In addition to preventing COVID-19, the vaccine prevented asymptomatic infections with an efficacy of 80%-90% (18) and reduced the viral load (19). This means that in addition to its excellent effect on reducing the disease, the vaccine limits the infective ability of the virus.

Based on clinical studies, several regulatory agencies extended approval for the vaccine to the age of 5, including authorities in Canada, USA-Advisory Committee on Immunization Practices (ACIP) (FDA approval), the UK, and the European Union EMA (20-22). Recent studies on juvenile patients with rheumaric and autoinflammatory diseases among others, proved immunogenicity, safety and efficacy of the vaccine. (23-24)

Vaccine and Myocarditis

There are reports of increased risk for myocarditis following vaccination (25-27). These are rare, given the hundreds of millions of vaccine doses administered, and have been reported administration of the mRNA COVID-19 vaccine, particularly amongst male adolescents and young adults more often after getting the second dose, and typically within several days after COVID-19 vaccination. Most patients responded well to treatment and rest, and had an excellent outcome. In 95% of cases, the symptoms were mild and resolved quickly. According to the Centers for Disease Control and Prevention (CDC), 300 cases of myocarditis and pericarditis (inflammation of the heart) were documented among the 20 million adolescents and young adults vaccinated in the USA (23). From extrapolation of the known reported rate of myocarditis in the 16-19 years old age group, the risk is about 1:6,000 in boys after receiving the second dose. In 95% of cases, symptoms are mild and resolve quickly. The CDC and ACIP continues to recommend COVID-19 vaccination for everyone 12 years of age and older, within the context of COVID-19 illness and related, possibly severe complications (25).

Vaccines and MIS-C

The benefits of COVID-19vaccination following   MIS-C  outweighs the theoretical risk of new MIS-C.

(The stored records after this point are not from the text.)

/-! ## What the casks mirror (R384) -/

/-- A mirrored value has changed: it is listed, oldest change first, for the casks to come; a value that changes again
is no longer held by the casks that took it. -/
def Chip.changed (c : Chip) (kind : MirKind) (idx : Nat) : Chip :=
  if !c.rb rSTRAP 0 0 3 then c else
  let l := c.cdr.changes
  let l := if l.any (fun x => x.kind = kind && x.idx = idx)
    then l.map fun x => if x.kind = kind && x.idx = idx then { x with casks := [] } else x
    else l ++ [{ kind := kind, idx := idx }]
  { c with cdr := { c.cdr with changes := l } }

/-- Node `n` set; a change of what a DERATE record holds is mirrored. -/
def Chip.setNode (c : Chip) (n : Nat) (x : NodeSt) : Chip :=
  let o := c.node n
  let c := c.setDrv { c.drv with nodes := mset ({} : NodeSt) c.drv.nodes n x }
  if o.dPrev = x.dPrev && o.trip = x.trip && o.tloss = x.tloss && o.tl = x.tl then c else c.changed .derate n

/-- DRV takes no STATUS records, and computes nothing from them: a paired unit that is not ACTIVE (R383). -/
def Chip.drvFollows (c : Chip) : Bool := c.pairState ≠ 0 && c.pairState ≠ 4

/-! ## Limits (R341, R342) -/

/-- A limit applied (R27, R342). -/
def Chip.drvLimit (c : Chip) : Chip := ((c.inc rDRV_CNT 0 0).log 0x40 0xC4).irq 164

/-- KNEE_eff, TRIP_eff and FLOOR_eff. -/
def Chip.kneeEff (c : Chip) : Nat := min (c.rd rDRV_KNEE).toNat (c.rd rCOMM_KNEE).toNat
def Chip.tripEff (c : Chip) : Nat := min (c.rd rDRV_TRIP).toNat (c.rd rCOMM_TRIP).toNat
def Chip.floorEff (c : Chip) : Nat := min (max (c.rd rDRV_FLOOR).toNat (c.rd rCOMM_FLOOR).toNat) 0x8000

/-- DRV_COMM_CTRL.LOCK. -/
def Chip.commLocked (c : Chip) : Bool := c.rb rCOMM_CTRL 0 0 0

/-- Policy register `r` written: a value beyond its commissioned limit stays in the register and is counted (R342). -/
def Chip.drvPolicy (c : Chip) (r : RegRow) : Chip :=
  if (r = rDRV_KNEE && (c.rd rDRV_KNEE).toNat > (c.rd rCOMM_KNEE).toNat)
      || (r = rDRV_TRIP && (c.rd rDRV_TRIP).toNat > (c.rd rCOMM_TRIP).toNat)
      || (r = rDRV_FLOOR && (c.rd rDRV_FLOOR).toNat ≠ c.floorEff) then c.drvLimit else c

/-- A commissioning register after a write that was accepted: a value beyond the absolute limit is replaced (R342). -/
def Chip.commLimits (c : Chip) : Chip :=
  let c := if (c.rd rCOMM_KNEE).toNat > 105 then (c.wr rCOMM_KNEE 0 0 105).drvLimit else c
  let c := if (c.rd rCOMM_TRIP).toNat > 125 then (c.wr rCOMM_TRIP 0 0 125).drvLimit else c
  if (c.rd rCOMM_FLOOR).toNat > 0x8000 then (c.wr rCOMM_FLOOR 0 0 0x8000).drvLimit else c

/-- LOCK written 1 (R341). -/
def Chip.commLock (c : Chip) (v : Word) : Chip :=
  if bit v 0 && !c.commLocked then
    (((c.wb rCOMM_CTRL 0 0 0 true).wb rDRV_STATUS 0 0 0 true).log 0x40 0xC6).irq 166
  else c

/-- DRV_NODE_W0 and _W1 of the node DRV_NODE_SEL names. -/
def Chip.nodeWord (c : Chip) (w1 : Bool) : Word :=
  let x := c.node (c.rd rNODE_SEL).toNat
  if w1 then BitVec.ofNat 32 (min 65535 x.tl * 65536 + x.dPrev)
  else BitVec.ofNat 32 (x.codeMax * 2 ^ 24 + x.code * 2 ^ 16 + x.temp.getD 0 * 256 + b2n x.trip * 128 + b2n x.tloss * 64 + x.wait)

/-- DRV_NODE_W0 written by an access that may: CODE_MAX when the write acts on it, CODE always (R341, R342). -/
def Chip.nodeWrite (c : Chip) (v : Word) : Chip :=
  let n := (c.rd rNODE_SEL).toNat
  let c := c.setNode n { c.node n with codeMax := fld v 31 24, code := fld v 23 16 }
  if (c.node n).code > (c.node n).codeMax then c.drvLimit else c

/-! ## Pattern engines (R346..R349) -/

/-- Table entry `i` of RC: round(32,768 (1 − cos(2π · 64 i / 65,536)) / 2). -/
def rcEntry (i : Nat) : Nat := (fxRound (16384 * (fxOne - fxCos (fxPi * 2 * i / 1024)))).toNat

/-- Table entry `i` of EX with `n` halvings a period: round(32,768 · 2^(−n · 64 i / 65,536)). -/
def exEntry (n i : Nat) : Nat := (fxRound (32768 * fxExp (-(fxLn2 * (n * i : Nat) / 1024)))).toNat

/-- The interpolation of R213 in a table. -/
def interp (l : Nat → Nat) (x : Nat) : Nat := (l (x / 64) * (64 - x % 64) + l (x / 64 + 1) * (x % 64) + 32) / 64

/-- RC(x). -/
def rcWave (x : Nat) : Nat := interp rcEntry x

/-- EX(x). -/
def exWave (n x : Nat) : Nat := interp (exEntry n) x

/-- The shift register of R348 run `n` times. -/
def twinkle : Nat → Nat → Nat
  | 0, s => s
  | n + 1, s => twinkle n (if s % 2 = 1 then (BitVec.ofNat 32 (s / 2) ^^^ 0x80200003#32).toNat else s / 2)

/-- The waveform of engine `e` at phase `x`, position `pos` and cycle `cyc` (R348); none: the output is LOW. -/
def Chip.wave (c : Chip) (e x pos : Nat) (cyc : Int) : Option Nat :=
  let ctl := c.rd rPAT_CTRL e
  let duty := c.rf rPAT_SHAPE e 0 15 0
  match fld ctl 27 24 with
  | 0 => some 32768
  | 1 => some (rcWave x)
  | 2 => some (exWave (max 1 (fld ctl 19 16)) x)
  | 3 => some (if x < 32768 then x else 65536 - x)
  | 4 => some (x / 2)
  | 5 => some (if x < duty then 32768 else 0)
  | 6 => some (if x < duty then rcWave (x * 65536 / duty) else 0)
  | 7 =>
    let s := (c.rd rPAT_SEED e ^^^ wordOf cyc ^^^ BitVec.ofNat 32 (pos * 0x01010101)).toNat
    let r := twinkle 16 (if s = 0 then 1 else s) % 65536
    some (if r < fld ctl 15 8 * 256 then rcWave x else 0)
  | _ => none

/-- The output of engine `e` for zone `z` at `t` ns (R347, R349). -/
def Chip.patOut (c : Chip) (e z : Nat) (t : Int) : Nat :=
  if !c.rb rPAT_CTRL e 0 31 then 0x8000 else
  let anchor := tsOf (c.rd rPAT_ANS e) (c.rd rPAT_ASL e) (c.rd rPAT_ASH e)
  let per : Int := max 1000 (c.rd rPAT_PER e).toNat * 1000
  let d := t - anchor
  let cyc := d / per
  let phi := (d - cyc * per) * 65536 / per
  let pos := (z + 256 - c.rf rPAT_CTRL e 0 7 0) % 256
  let x := ((phi - c.rf rPAT_SHAPE e 0 31 16 * pos) % 65536).toNat
  let lo := c.rf rPAT_LEVEL e 0 15 0
  let hi := c.rf rPAT_LEVEL e 0 31 16
  match c.wave e x pos cyc with
  | none => lo
  | some w => (max 0 (min 65535 ((lo : Int) + (((hi : Int) - lo) * w + 16384) / 32768))).toNat

/-- The modulation of zone `z` at `t`. -/
def Chip.zoneMod (c : Chip) (z : Nat) (t : Int) : Nat :=
  if c.rb rPAT_RUN 0 0 0 && c.rb rZ_ROUTE z 0 31 then c.patOut (c.rf rZ_ROUTE z 0 29 24) z t else 0x8000

/-- The fallback colour of zone `z` at `t`. -/
def Chip.zoneFall (c : Chip) (z : Nat) (t : Int) : Nat × Nat × Nat :=
  let l := if c.rb rPAT_RUN 0 0 0 && c.rb rZ_ROUTE z 0 23 then c.patOut (c.rf rZ_ROUTE z 0 21 16) z t else 0x8000
  let f := fun x => min 65535 ((x * l + 16384) / 32768)
  (f (c.rf rZ_RG z 0 31 16), f (c.rf rZ_RG z 0 15 0), f (c.rf rZ_B z 0 15 0))

/-- The zones' modulation and fallback colours written to the shadow tables (R335). -/
def Chip.zonesBuild (c : Chip) (t : Int) : Chip :=
  c.each (List.range 256) fun c z =>
    { c with pix := { c.pix with modS := mset 0x8000 c.pix.modS z (c.zoneMod z t), fbS := mset (0, 0, 0) c.pix.fbS z (c.zoneFall z t) } }

/-- DRV_PAT_RUN changed (R346). -/
def Chip.patRun (c : Chip) (old : Word) : Chip := if c.rd rPAT_RUN = old then c else c.log 0x41 0xC8

/-! ## The Lamp Health Table (R158, R351, R352) -/

/-- A port's record: VALID, BASE, NODES, CHANS. -/
structure LhtPort where
  valid : Bool
  base : Nat
  nodes : Nat
  chans : Nat
  deriving DecidableEq, Repr
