-- ==== Sys2Proof/Machine/Corridor.lean ====
section
/-! DEFINITION. The Corridor's link and its messages, bulk transfers, planned swaps and releases (spec/12 R364, R365, R377,
R387..R391). -/

namespace Sys2Proof.Machine

/-- A message is taken: the link's domain runs, its lanes hold lock, its CRC is right; a wrong CRC is counted, and spoils the
region being received (R365). -/
def Chip.cdrTake (c : Chip) (crcOk : Bool) (f : Chip → Chip) : Chip :=
  if !(c.up .cdr && c.cdr.lock) then c else if !crcOk then (c.cdrCnt 7).bulkSpoil else f c

/-! ## Link (R364) -/

/-- The body of HELLO (R365): vintage, cask versions, device number, side, state, epoch. -/
def Chip.helloBody (c : Chip) : List Word :=
  [c.rd rVINTAGE, BitVec.ofNat 32 (c.rf rCDR_VER 0 0 15 0), BitVec.ofNat 32 (c.objNat 0x1010 0 16383 % 16384), BitVec.ofNat 32 (b2n c.sideB),
   BitVec.ofNat 32 c.pairState, BitVec.ofNat 32 c.ownEpoch]

/-- The link goes down: HELLO is wanted again, a swap under way is refused (R364, R389). -/
def Chip.linkDown (c : Chip) : Chip :=
  let c := c.caskDrop.bulkStop
  let c := c.setCdr { c.cdr with lock := false, hello := false, bulkSent := false, imageSent := false, bulkIn := none }
  if !c.corridorUp then c.pairCheck
  else
    let c := c.wb rCDR_STATUS 0 0 9 false
    let c := match c.cdr.swap with
      | some x => if !x.agreed then c.swapRefuse else c
      | none => c
    c.pairCheck

/-- The link comes up once all four lanes hold lock and HELLO has come each way (R364). -/
def Chip.linkCheck (c : Chip) : Chip :=
  if c.cdr.lock && c.cdr.hello && !c.corridorUp then (c.wb rCDR_STATUS 0 0 9 true).pairCheck else c

/-- CORRIDOR_LINK_UP (R364): the lanes gain block lock; the unit sends HELLO. -/
def execCorridorLinkUp (s : State) : Host.Outcome State Fault Refusal :=
  run (fun c => c.when (c.up .cdr && !c.cdr.lock) fun c =>
    ((c.setCdr { c.cdr with lock := true }).cdrMsg 1 c.helloBody).linkCheck) s

/-- CORRIDOR_LINK_DOWN (R364). -/
def execCorridorLinkDown (s : State) : Host.Outcome State Fault Refusal := run (fun c => c.when (c.alive .cdr) fun c => c.linkDown) s

/-- CORRIDOR_STATE_TIMEOUT (R364): the link is down until HELLO comes again; the lanes still hold lock, and the unit sends its
own (DESIGN CHOICE, log entry 201). -/
def execCorridorStateTimeout (s : State) : Host.Outcome State Fault Refusal :=
  run (fun c => c.when (c.up .cdr && c.corridorUp) fun c =>
    let l := c.cdr.lock
    let c := c.linkDown
    (c.setCdr { c.cdr with lock := l }).cdrMsg 1 c.helloBody) s

/-- The peer's state (CDR_STATUS.PEER_STATE, PEER_ACTIVE). -/
def Chip.peerIs (c : Chip) (st : Nat) : Chip := (c.wf rCDR_STATUS 0 0 5 3 st).wb rCDR_STATUS 0 0 6 (st = 4)

/-- The regions sent to a peer in SYNCING, once each time it comes to be so (R387). -/
def Chip.bulkCheck (c : Chip) (was : Nat) : Chip :=
  let st := c.rf rCDR_STATUS 0 0 5 3
  if st ≠ 2 then (if was = 2 then c.bulkStop.setCdr { c.bulkStop.cdr with bulkSent := false, imageSent := false } else c)
  else if c.pairState = 4 && c.corridorUp && !c.cdr.bulkSent && !c.noVersion then (c.setCdr { c.cdr with bulkSent := true }).bulkAsk 0b11110 else c

/-- A HELLO (R365, R391): the cask version is the highest both ranges hold. Its epoch counts before the link comes up (R379).
A HELLO on a link that is up is answered with one: the peer has lost the link (DESIGN CHOICE, log entry 201). -/
def Chip.hello (c : Chip) (m : CdrHello) : Chip :=
  let lo := max (c.rf rCDR_VER 0 0 7 0) m.verMin
  let hi := min (c.rf rCDR_VER 0 0 15 8) m.verMax
  let was := c.rf rCDR_STATUS 0 0 5 3
  let c := if c.corridorUp then c.cdrMsg 1 c.helloBody else c
  let c := c.setCdr { c.cdr with hello := true, peerVer := some (m.verMin, m.verMax), peerDev := m.dev }
  let c := (c.wf rCDR_VER 0 0 23 16 (if lo ≤ hi then hi else 0)).versionCheck
  ((((c.seeEpoch m.epoch.toNat).peerIs m.state).linkCheck.epochSeen m.epoch.toNat).pairCheck).bulkCheck was

/-- HELLO (R391). -/
def execCorridorHello (m : CdrHello) (crcOk : Bool) (s : State) : Host.Outcome State Fault Refusal :=
  run (fun c => c.cdrTake crcOk fun c => c.hello m) s

/-! ## Planned swaps and releases (R377, R389, R390) -/

/-- The first frame whose P(k) is at least four periods away. -/
def Chip.swapFrame (c : Chip) : Int :=
  let (n, d) := c.period
  let at_ := c.now + (4 * n * nsPerSec + d - 1) / d
  let k := gridK c.time.grid (at_ - c.tw)
  if gridF c.time.grid k + c.tw ≥ at_ then k else k + 1

/-- RAS_SH_LEAD leaves room for ASSUME on every paired port (R389). -/
def Chip.swapLead (c : Chip) : Bool := c.pairedPorts.all fun p => (c.rd rSH_LEAD 0 1).toNat ≥ c.cellTime p + 1000

/-- A swap asked for on the active unit (R389). -/
def Chip.swapGo (c : Chip) : Chip :=
  if c.pairState ≠ 4 || c.cdr.swap.isSome then c else
  let c := c.wb rCDR_SWAP 0 0 31 true
  if !c.corridorUp || c.rf rCDR_STATUS 0 0 5 3 ≠ 3 || !c.swapLead then c.swapRefuse
  else
    let k := wordOf c.swapFrame
    let e := BitVec.ofNat 16 (newEpoch c.ownEpoch c.peerEpoch (!c.sideB))
    (c.setCdr { c.cdr with swap := some { k := k, epoch := e, incoming := false } }).cdrSend 6 [k, BitVec.ofNat 32 e.toNat]

/-- A RELEASE sent (R377). -/
def Chip.releaseGo (c : Chip) : Chip :=
  if c.pairState = 4 && c.corridorUp then
    c.cdrSend 0xA [c.rd rCDR_RELMASK 0, BitVec.ofNat 32 (c.rf rCDR_RELMASK 1 0 15 0), wordOf c.swapFrame]
  else c

/-- CDR_SWAP written. -/
def Chip.cdrSwap (c : Chip) (v : Word) : Chip :=
  let c := if bit v 31 then c.swapGo else c
  if bit v 30 then c.releaseGo else c

/-- SWAP (R389): the standby accepts where it is in STANDBY and in lockstep, and answers. -/
def Chip.swapTake (c : Chip) (k : Word) (e : BitVec 16) : Chip :=
  let ok := c.pairState = 3 && c.rb rCDR_STATUS 0 0 13 && c.corridorUp && c.swapLead
  let c := if ok then
      ((c.setCdr { c.cdr with swap := some { k := k, epoch := e, incoming := true, agreed := true } }).wb rCDR_STATUS 0 0 15 true).log 0x0D 0xDC
    else c
  c.cdrSend 7 [k, BitVec.ofNat 32 (b2n ok)]

/-- SWAP (R389). -/
def execSwapMsg (k : Word) (e : BitVec 16) (crcOk : Bool) (s : State) : Host.Outcome State Fault Refusal :=
  run (fun c => c.cdrTake crcOk fun c => c.swapTake k e) s

/-- SWAP_ACK (R389): the swap of frame `k` is accepted or refused. -/
def Chip.swapAck (c : Chip) (k : Word) (ok : Bool) : Chip :=
  let c := c.swapLate
  match c.cdr.swap with
  | none => c
  | some x =>
    if x.incoming || x.k ≠ k || x.agreed then c
    else if !ok then c.swapRefuse
    else ((c.setCdr { c.cdr with swap := some { x with agreed := true } }).wb rCDR_STATUS 0 0 15 true).log 0x0D 0xDC

/-- SWAP_ACK (R389). -/
def execSwapAck (k : Word) (ok crcOk : Bool) (s : State) : Host.Outcome State Fault Refusal :=
  run (fun c => c.cdrTake crcOk fun c => c.swapAck k ok) s

/-- RELEASE_MSG (R377): the ports return to witness mode at the window of frame k + 1. -/
def execReleaseMsg (ports : BitVec 48) (k : Word) (crcOk : Bool) (s : State) : Host.Outcome State Fault Refusal :=
  run (fun c => c.cdrTake crcOk fun c =>
    if c.pairState ≠ 4 then c.setCdr { c.cdr with releases := c.cdr.releases ++ [(ports, k)] } else c) s

/-! ## STATE (R365, R387, R390) -/

/-- A 48-bit mask's two words. -/
def maskWords (m : BitVec 48) : List Word := [BitVec.ofNat 32 m.toNat, BitVec.ofNat 32 (m.toNat / 2 ^ 32)]

/-- STATE_SEND (R365). -/
def Chip.stateSend (c : Chip) : Chip :=
  let c := c.swapLate
  c.cdrSend 2 ([BitVec.ofNat 32 (b2n c.cdr.askRevert * 2 ^ 31 + c.pairState), BitVec.ofNat 32 c.ownEpoch, BitVec.ofNat 32 c.peerEpoch,
    c.rd rCDR_ADOPT 0, c.rd rCDR_ADOPT 1, c.cdr.applied])

/-- STATE_SEND (R365). -/
def execStateSend (s : State) : Host.Outcome State Fault Refusal := run (fun c => c.when (c.up .cdr) fun c => c.stateSend) s

/-- A STATE message (R365): the peer's state, epochs and adoptions; a peer that has come to SYNCING gets the regions; a revert
asked for is done as if GO had been written (R390). -/
def Chip.stateTake (c : Chip) (m : CdrState) : Chip :=
  let was := c.rf rCDR_STATUS 0 0 5 3
  let c := (c.setCdr { c.cdr with peerAdopt := m.adopted, peerAcked := m.lastCask }).peerIs m.state
  let c := (c.epochSeen m.epoch.toNat).adoptCheck.pairCheck
  let c := c.bulkCheck was
  if m.revert && c.pairState = 4 then c.swapGo else c

/-- STATE (R365). -/
def execCorridorState (m : CdrState) (crcOk : Bool) (s : State) : Host.Outcome State Fault Refusal :=
  run (fun c => c.cdrTake crcOk fun c => if c.corridorUp then c.stateTake m else c) s

/-! ## Casks (R382) -/

/-- CASK (R382). -/
def execCaskMsg (q : Word) (off : Nat) (ws : List Word) (crcOk : Bool) (s : State) : Host.Outcome State Fault Refusal :=
  run (fun c => c.cdrTake crcOk fun c => c.caskTake q off (ws.take 1024)) s

/-- SEAL (R382). -/
def execSealMsg (q : Word) (n : Nat) (crc sl : Word) (crcOk : Bool) (s : State) : Host.Outcome State Fault Refusal :=
  run (fun c => c.cdrTake crcOk fun c => c.sealTake q n crc sl) s

/-- ACK (R382). -/
def execAckMsg (q : Word) (crcOk : Bool) (s : State) : Host.Outcome State Fault Refusal :=
  run (fun c => c.cdrTake crcOk fun c => if c.pairState = 4 then c.ackTake q else c) s

/-! ## Bulk transfers (R387) -/

/-- The base address and bytes of Cellar regions 1..4. -/
def bulkBase : Nat → Nat
  | 1 => 0x8C000000 | 2 => 0x92000000 | 3 => 0x93000000 | _ => 0x94000000
def bulkSize (r : Nat) : Nat := if r = 1 then 0x06000000 else 0x01000000

/-- A region sent again to a unit in STANDBY takes it back to SYNCING until the transfer ends (R384); what it has of the other
regions, and LOCKSTEP, stay. -/
def Chip.resync (c : Chip) : Chip :=
  let g := c.cdr.regions
  let n := c.cdr.lockRun
  let l := c.rb rCDR_STATUS 0 0 13
  let c := (c.setPair 2).wb rCDR_STATUS 0 0 13 l
  c.setCdr { c.cdr with regions := g, lockRun := n }

/-- A BULK segment: written where it continues the region; a gap spoils the region, which is to be sent again whole, as is one whose
end has not come when the next begins (R365). -/
def Chip.bulkTake (c : Chip) (r off : Nat) (ws : List Word) : Chip :=
  if !(c.pairState = 2 || c.pairState = 3) || r < 1 || r > 4 || off + 4 * ws.length > bulkSize r then c else
  let c := if c.pairState = 3 then c.resync else c
  let at_ := match c.cdr.bulkIn with
    | some b => if b.region = r then b.off else 0
    | none => 0
  let c := if c.cdr.bulkIn.any fun b => b.region ≠ r then c.bulkSpoil else c
  if off ≠ 0 && off ≠ at_ then c.setCdr { c.cdr with bulkIn := none, bulkLost := c.cdr.bulkLost ||| (1#5 <<< r) } else
  let c := if off = 0 then c.setCdr { c.cdr with bulkLost := c.cdr.bulkLost &&& ~~~(1#5 <<< r) } else c
  let c := c.celPut .corridor (bulkBase r + off) (ws.flatMap wordBytes)
  (c.setCdr { c.cdr with bulkIn := some { region := r, off := off + 4 * ws.length }, regions := c.cdr.regions &&& ~~~(1#5 <<< r) }).pairCheck

/-- BULK (R387). -/
def execBulkMsg (r off : Nat) (ws : List Word) (crcOk : Bool) (s : State) : Host.Outcome State Fault Refusal :=
  run (fun c => c.cdrTake crcOk fun c => c.bulkTake r off (ws.take 1024)) s

/-- The CRC-32C of `n` words of a region, carried on as master 7 reads them. DESIGN CHOICE (log entry 187): a poisoned word
counts as the 0 a BULK message carries in its place. -/
def Chip.regionCrc (c : Chip) (a : Nat) : Nat → BitVec 32 → Chip × BitVec 32
  | 0, r => (c, ~~~r)
  | n + 1, r =>
    let (c, w) := c.celGet .corridor a
    c.regionCrc (a + 4) n ((wordBytes (w.getD 0)).foldl (crcByte 0x82F63B78) r)

/-- A BULK_END (R387): the region is complete where its CRC matches; else something of it was lost. -/
def Chip.bulkEnd (c : Chip) (r : Nat) (crc : Word) : Chip :=
  if c.pairState ≠ 2 || r < 1 || r > 4 then c else
  let (c, own) := (c.setCdr { c.cdr with bulkIn := none }).regionCrc (bulkBase r) (bulkSize r / 4) 0xFFFFFFFF
  if own = crc then
    (c.setCdr { c.cdr with regions := c.cdr.regions ||| (1#5 <<< r), bulkLost := c.cdr.bulkLost &&& ~~~(1#5 <<< r) }).pairCheck
  else c.setCdr { c.cdr with bulkLost := c.cdr.bulkLost ||| (1#5 <<< r) }

/-- BULK_END (R387). -/
def execBulkEnd (r : Nat) (crc : Word) (crcOk : Bool) (s : State) : Host.Outcome State Fault Refusal :=
  run (fun c => c.cdrTake crcOk fun c => c.bulkEnd r crc) s

/-- BULK_TRANSFER (R387): the next 1,024 words of the region, or its BULK_END; then the next region, to the fourth. -/
def Chip.bulkNext (c : Chip) : Chip :=
  match if c.corridorUp then c.cdr.bulkOut else none with
  | none => c
  | some b =>
    if b.off < bulkSize b.region then
      let (c, l) := c.celWords .corridor (bulkBase b.region + b.off) 1024
      let c := c.cdrSend 8 (BitVec.ofNat 32 b.region :: BitVec.ofNat 32 b.off :: l.map (·.1))
      c.setCdr { c.cdr with bulkOut := some { b with off := b.off + 4096 } }
    else
      let (c, crc) := c.regionCrc (bulkBase b.region) (bulkSize b.region / 4) 0xFFFFFFFF
      let c := c.cdrSend 9 [BitVec.ofNat 32 b.region, crc]
      c.bulkGo

/-- BULK_TRANSFER (R387). -/
def execBulkTransfer (s : State) : Host.Outcome State Fault Refusal := run (fun c => c.when (c.up .cdr) fun c => c.bulkNext) s

/-- FWMSG (R365): firmware takes the message's words (DESIGN CHOICE, log entry 205). -/
def execFwmsg (ws : List Word) (crcOk : Bool) (s : State) : Host.Outcome State Fault Refusal :=
  run (fun c => c.cdrTake crcOk fun c => c.setCdr { c.cdr with fwmsg := c.cdr.fwmsg ++ [ws.take 4095] }) s

end Sys2Proof.Machine
end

The PRES WPs are actively collecting data on MIS-C  cases  and MIS-C  children who were vaccinated with the Covid vaccines following their MIS-C; the data demonstrates safe outcome. It is advised to register patients in the database.

link to the survey:

The international registry HyperPED-COVID, is  a coordinated international action involving PRES, ESID, ISSAID and RITA-ERN , is collecting data of patients with MIS-C and will include data on  the safety and efficacy of Sars-Cov2 vaccines in these patients.

Link to the registry :


To summarize, it seems that the vaccine is as safe and effective for children with rheumatic diseases, as it is among the healthy pediatric population. It seems that despite the changing variants of the virus, the Covid-19 vaccine is still highly effective. Data are still being gathered daily, but so far there is no evidence of disease flare following vaccination. The risk for myocarditis is low. Vaccination should be considered for each child separately, based on the known COVID-19 status in a specific country. For children recovering from COVID-19, vaccine can be given no sooner than 3 months after the disease resolved.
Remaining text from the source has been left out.